Task directions: Repeat exactly, and only, the lines of the entries below from the one with "((c.setCx x strCtx_TRIG_TARGET" through the one with "def Ctl.ctxDisarm (c", both ends included.

(Stored items)
>>>>>
/-- Context x begins to drain, or a halt at a lower position lowers the limit of its drain. -/
def Ctl.drainOne (c : Ctl) (x : Nat) (goal : DrainTo) (pos : Nat) : Ctl :=
  let r := c.ctx x
  if c.ctxState x = 2 then (((c.dlLeave x).setCx x strCtx_STATE 3).setCtx x { r with drain := some goal, fail := some pos }).purge x
  else if c.ctxState x = 3 ∧ !(r.limit.getD 0 ≤ pos : Bool) then (c.setCtx x { r with fail := some pos }).purge x
  else c

/-- The other members of the context's ordered set drain and halt with status `st`, and what they hold is discarded;
once a round is being applied it is applied whole (log entry 16). -/
def Ctl.osetVoid (c : Ctl) (k st : Nat) : Ctl :=
  let o := c.oset k
  if k = 0 ∨ o.started = [] ∨ o.applying then c
  else
    let c := c.setOset k { o with failed := some (BitVec.ofNat 4 st) }
    forAll o.started (fun y c =>
      let c := c.drainOne y (.halted (BitVec.ofNat 4 st)) 0
      c.setCtx y { c.ctx y with osetHeld := [] }) c

/-- A context drains, and with it its ordered set (R198: SET_VOID). -/
def Ctl.ctxDrain (c : Ctl) (x : Nat) (goal : DrainTo) (pos : Nat) : Ctl :=
  let run := decide (c.ctxState x = 2)
  let c := c.drainOne x goal pos
  if run then c.osetVoid (c.cx x strCtx_OSET) 0xA else c

/-- A halt under R199. -/
def Ctl.ctxHalt (c : Ctl) (x st pos : Nat) : Ctl := c.ctxDrain x (.halted (BitVec.ofNat 4 st)) pos

/-- A request that lands a granule of context x from the reorder stage (R197). -/
def AReq.appliesTo (a : AReq) (x : Nat) : Bool :=
  match a.kind with
  | .osetRead y _ => decide (y = x)
  | .osetApply y _ => decide (y = x)
  | _ => false

/-- Nothing of context x is in flight (R201 step 3). -/
def Ctl.ctxIdle (c : Ctl) (x : Nat) : Bool :=
  decide (c.cx x strCtx_OUTST = 0) && (c.areqs.all fun a => decide (a.party ≠ (0, x)) && !a.appliesTo x)
    && c.landed.all fun l => decide (l.ctx ≠ x)

/-- DRAIN_COMPLETE (R201 step 3, R202). -/
def Ctl.drainDone (c : Ctl) (x : Nat) : Ctl :=
  if c.ctxState x ≠ 3 ∨ ¬ c.ctxIdle x ∨ c.blackout ∨ ¬ c.sysReady then c
  else
    let st := match (c.ctx x).drain with | some .cancelled => 2 | some .killed => 8 | some (.halted s) => s.toNat | none => 2
    let halted := match (c.ctx x).drain with | some (.halted _) => true | _ => false
    let c := c.setFld oStrCmdStat strCmdStat_DRAIN_CNT (c.cx x strCtx_ISSUED - c.cx x strCtx_COUNTED)
    let c := (c.setCx x strCtx_STATUS st).setCx x strCtx_STATE (if halted then 4 else 0)
    let c := (c.osetEnd x).setCtx x {}
    if c.cx x strCtx_DIR = 2 then c.loadEnd (c.cxHalf x) false else c

/-- A start is presented in ec `e` (R183): by a SIG word, or by the trigger. A member that joins a failed set is void. -/
def Ctl.streamStart (c : Ctl) (x : Nat) (sig : Bool) (e : Nat) : Ctl :=
  let code := c.startCode x sig
  if code ≠ 0 then c.startRefused x code
  else
    let c := c.startAccepted x e
    if (c.oset (c.cx x strCtx_OSET)).failed.isSome ∧ c.cx x strCtx_OSET ≠ 0 then c.drainOne x (.halted 0xA) 0 else c

/-- TRIGGER_START (R186): the trigger of an ARMED context is met in the present ec. -/
def Ctl.trigger (c : Ctl) (x : Nat) : Ctl :=
  let k := c.cx x strCtx_TRIG_CNT
  let r := c.ctx x
  if c.ctxState x ≠ 1 ∨ c.blackout ∨ ¬ c.sysReady ∨ c.ec < r.armedAt ∨ ¬ reached (c.cntAt k c.ec) (c.cx x strCtx_TRIG_TARGET) then c
  else
    let c := if r.disarmAt.isSome then c.cmdResult x 2 2 else c
    let c := c.setCtx x { r with disarmAt := none, trigCc := some c.cc }
    (c.scopeEvent (c.cntScopeAt k c.ec) 2 0 k 1 x).streamStart x false c.ec

/-! ### Commands (R181, R186, R199, R201, R203) -/

/-- A write of a word of a context (R181). RO fields keep their value. -/
def Ctl.ctxWriteWord (c : Ctl) (x w : Nat) (be : BitVec 2) (data : Word) : Ctl :=
  let keep : Word := if w = 0 then 0xBFF000000001FFFF else if w = 4 then 0x0000000080000000 else if w = 6 then 0xFFFFFFFF00000000 else if w = 7 then 0xFFFFFFFFFFFFFFFF else 0
  if beMask be &&& ~~~ keep = 0 then c
  else if c.ctxState x ≠ 0 then c.flag oStrStat strStat_CFG_REFUSED
  else
    let o := oStrCtx x + 8 * w
    let old := c.reg o
    c.setReg o ((merge old be data &&& ~~~ keep) ||| (old &&& keep))

/-- MIO_STR_CMD_STAT shows the latest command with its result. -/
def Ctl.cmdShow (c : Ctl) (x cmd r : Nat) : Ctl :=
  ((c.setFld oStrCmdStat strCmdStat_CTX x).setFld oStrCmdStat strCmdStat_CMD cmd).setFld oStrCmdStat strCmdStat_RESULT r

/-- ARM (R186). -/
def Ctl.ctxArm (c : Ctl) (x : Nat) : Ctl :=
  if c.ctxState x ≠ 0 then c.cmdShow x 1 1
  else
    let c := c.cmdShow x 1 0
    let v := c.cx x strCtx_TRIG_VALUE
    let t := if c.cx x strCtx_TRIG_REL = 1 then c.cx x strCtx_TRIG_TARGET + v else v
    ((c.setCx x strCtx_TRIG_TARGET t).setCx x strCtx_STATE 1).setCtx x { armedAt := 4 * (c.cc + 1) }

/-- DISARM (R186): the trigger is still sampled in the completion cc, and one met earlier in that cc makes it LATE. -/
def Ctl.ctxDisarm (c : Ctl) (x : Nat) : Ctl :=
  if (c.ctx x).trigCc = some c.cc then c.cmdShow x 2 2
  else if c.ctxState x ≠ 1 then c.cmdShow x 2 1
  else (c.cmdShow x 2 0).setCtx x { c.ctx x with disarmAt := some (4 * (c.cc + 1)) }

/-- CANCEL (R201): it takes effect at the end of its completion cc; a natural completion earlier in that cc makes it LATE (R203). -/
def Ctl.ctxCancel (c : Ctl) (x : Nat) : Ctl :=
  if (c.ctx x).doneCc = some c.cc then c.cmdShow x 3 2
  else if c.ctxState x ≠ 1 ∧ c.ctxState x ≠ 2 then c.cmdShow x 3 1
  else (c.cmdShow x 3 0).setCtx x { c.ctx x with cancelAt := some (4 * (c.cc + 1)) }

/-- CLEAR (R199). -/
def Ctl.ctxClear (c : Ctl) (x : Nat) : Ctl :=
  if c.ctxState x ≠ 4 then c.cmdShow x 4 1 else (c.cmdShow x 4 0).setCx x strCtx_STATE 0

/-- The end of the completion cc of a DISARM or CANCEL, in ec `e` (R186, R201, R203). -/
def Ctl.ctxSettle (c : Ctl) (x e : Nat) : Ctl :=
  let r := c.ctx x
  let c := match r.disarmAt with
    | some d => if d ≤ e then
        let c := c.setCtx x { r with disarmAt := none }
        if c.ctxState x = 1 then c.setCx x strCtx_STATE 0 else c.cmdResult x 2 1
      else c
    | none => c
  match r.cancelAt with
  | none => c
  | some d =>
    if d ≤ e then
      let c := c.setCtx x { c.ctx x with cancelAt := none }
      if c.ctxState x = 1 then (c.setCx x strCtx_STATUS 2).setCx x strCtx_STATE 0
      else if c.ctxState x = 2 then c.ctxDrain x .cancelled 0
      else c.cmdResult x 3 1
    else c

/-- Every context whose command has come to the end of its cc. Contexts do not change in safe state (R307). -/
def Ctl.ctxsSettle (c : Ctl) (e : Nat) : Ctl :=
  if c.blackout then c
  else forAll ((c.ctxs.filter fun r => r.2.cancelAt.isSome || r.2.disarmAt.isSome).map fun r => r.1) (fun x c => c.ctxSettle x e) c

/-- Kill of group `g` (R204); the sets of its running contexts are void (R198). -/
def Ctl.ctxsKill (c : Ctl) (g : Nat) : Ctl :=
  let xs := c.liveCtxs.filter fun x => decide (c.cx x strCtx_GROUP = g)
  let run := xs.filter fun x => decide (c.ctxState x = 2)
  let c := forAll xs (fun x c =>
    if c.ctxState x = 1 then ((c.setCx x strCtx_STATUS 8).setCx x strCtx_STATE 0).setCtx x {}
    else if c.ctxState x = 2 then c.drainOne x .killed 0 else c) c
  forAll run (fun x c => c.osetVoid (c.cx x strCtx_OSET) 0xA) c

/-! ### Credits and the deadlock detector (R195, R206) -/

/-- Length of the next request (R187). -/
def Ctl.nextLen (c : Ctl) (x : Nat) : Nat :=
  let s := c.cx x strCtx_ISSUED
  min (min (c.cx x strCtx_REQ_LEN + 1) (c.cx x strCtx_LEN - s)) (128 - (c.cx x strCtx_SADDR + s) % 128)

/-- Granules that the credit limit must reach for the next request: dst(ISSUED + n). -/
def Ctl.creditNeed (c : Ctl) (x : Nat) : Nat := c.dstCount x (c.cx x strCtx_ISSUED + c.nextLen x)

/-- The standing part of the credit limit. -/
def Ctl.creditBase (c : Ctl) (x : Nat) : Nat :=
  c.cx x strCtx_RSV + (if c.cx x strCtx_DIR = 0 then c.cx x strCtx_RING_SIZE else 0)

/-- credit_ok (R195), with the credit counter as seen in ec `e`. -/
def Ctl.creditOk (c : Ctl) (x e : Nat) : Bool :=
  decide (c.cx x strCtx_CREDIT_EN = 0) ||
    (let k := (c.cntAt (c.cx x strCtx_CREDIT_CNT) e + 2 ^ 32 - c.cx x strCtx_CREDIT_START) % 2 ^ 32
     let units := if k < 2 ^ 31 then k else 0
     decide (c.creditNeed x ≤ units * (c.cx x strCtx_CREDIT_UNIT + 1) + c.creditBase x))

/-- NEED of MIO_DL_MEM_j: the smallest credit-counter value at which the next request passes. -/
def Ctl.creditTarget (c : Ctl) (x : Nat) : Nat :=
  let u := c.cx x strCtx_CREDIT_UNIT + 1
  (c.cx x strCtx_CREDIT_START + (c.creditNeed x - c.creditBase x + u - 1) / u) % 2 ^ 32

/-- The cc since which a member of a wait set has not moved: its latest start or request, and the latest change of its
credit counter. -/
def Ctl.stillSince (c : Ctl) (x : Nat) : Nat := max (c.ctx x).movedCc (c.creditMoved x - 1)

/-- The members of wait set w (R206). -/
def Ctl.waitSet (c : Ctl) (w : Nat) : List Nat :=
  c.liveCtxs.filter fun x => decide (c.ctxState x = 2 ∧ c.cx x strCtx_WSET = w)

/-- DEADLOCK_DETECT (R206). -/
def Ctl.deadlock (c : Ctl) (w : Nat) : Ctl :=
  let e := c.fld oStrCfg strCfg_DL_EXP
  let ms := c.waitSet w
  let stuck := ms.all fun x => decide (c.cx x strCtx_ISSUED < c.cx x strCtx_LEN) && !c.creditOk x c.ec && decide (c.stillSince x + 2 ^ e ≤ c.cc)
  let told := Tab.get 0 c.dlTold w
  let fresh := decide (told = 0) || ms.any c.dlMoved
  if w = 0 ∨ e = 0 ∨ ms = [] ∨ ¬ stuck ∨ ¬ fresh ∨ c.blackout ∨ ¬ c.sysReady then c
  else
    let c := if c.fld oDlHdr dlHdr_VALID = 1 then c.flag oDlHdr dlHdr_OVERFLOW
      else
        let c := forAll (List.range (min 32 ms.length)) (fun j c =>
          let x := ms.getD j 0
          ((c.setFld (oDlMem j) dlMem_CONTEXT x).setFld (oDlMem j) dlMem_CREDIT_CNT (c.cx x strCtx_CREDIT_CNT)).setFld (oDlMem j) dlMem_NEED (c.creditTarget x)) c
        [(dlHdr_WSET, w), (dlHdr_MEM_COUNT, min 32 ms.length), (dlHdr_OMIT, (decide (32 < ms.length)).toNat), (dlHdr_FRAME, frameOf c.bc)].foldl
          (fun c y => c.setFld oDlHdr y.1 y.2) (c.flag oDlHdr dlHdr_VALID)
    { c.raise 15 w with dlTold := Tab.set 0 c.dlTold w (c.cc + 1) }

/-! ### The commands -/

/-- Whether a context exists. -/
def isCtx (x : Nat) : Bool := decide (x < Config.contexts)

/-- CTX_WRITE. -/
def execCtxWrite (x word : Nat) (be : BitVec 2) (data : Word) (s : State) : Out :=
  onUnit (isCtx x && decide (word < 8)) s fun c => c.ctlWrite (.ctxWrite x word be data) be fun c => c.ctxWriteWord x word be data
/-- ARM. -/
def execArm (x : Nat) (s : State) : Out := onUnit (isCtx x) s fun c => c.ctlWrite (.arm x) 3 fun c => c.ctxArm x
/-- DISARM. -/
def execDisarm (x : Nat) (s : State) : Out := onUnit (isCtx x) s fun c => c.ctlWrite (.disarm x) 3 fun c => c.ctxDisarm x
/-- CANCEL. -/
def execCancel (x : Nat) (s : State) : Out := onUnit (isCtx x) s fun c => c.ctlWrite (.cancel x) 3 fun c => c.ctxCancel x
/-- CLEAR. -/
def execClear (x : Nat) (s : State) : Out := onUnit (isCtx x) s fun c => c.ctlWrite (.clear x) 3 fun c => c.ctxClear x
/-- TRIGGER_START. -/
def execTriggerStart (x : Nat) (s : State) : Out := onUnit (isCtx x) s fun c => c.trigger x
/-- DRAIN_COMPLETE. -/
def execDrainComplete (x : Nat) (s : State) : Out := onUnit (isCtx x) s fun c => c.drainDone x
/-- DEADLOCK_DETECT. -/
def execDeadlockDetect (w : Nat) (s : State) : Out := onUnit (decide (w < 64)) s fun c => c.deadlock w

end Sys2Proof.Machine
end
<<<<<
Result of the exercise:
    ((c.setCx x strCtx_TRIG_TARGET t).setCx x strCtx_STATE 1).setCtx x { armedAt := 4 * (c.cc + 1) }

/-- DISARM (R186): the trigger is still sampled in the completion cc, and one met earlier in that cc makes it LATE. -/
def Ctl.ctxDisarm (c : Ctl) (x : Nat) : Ctl :=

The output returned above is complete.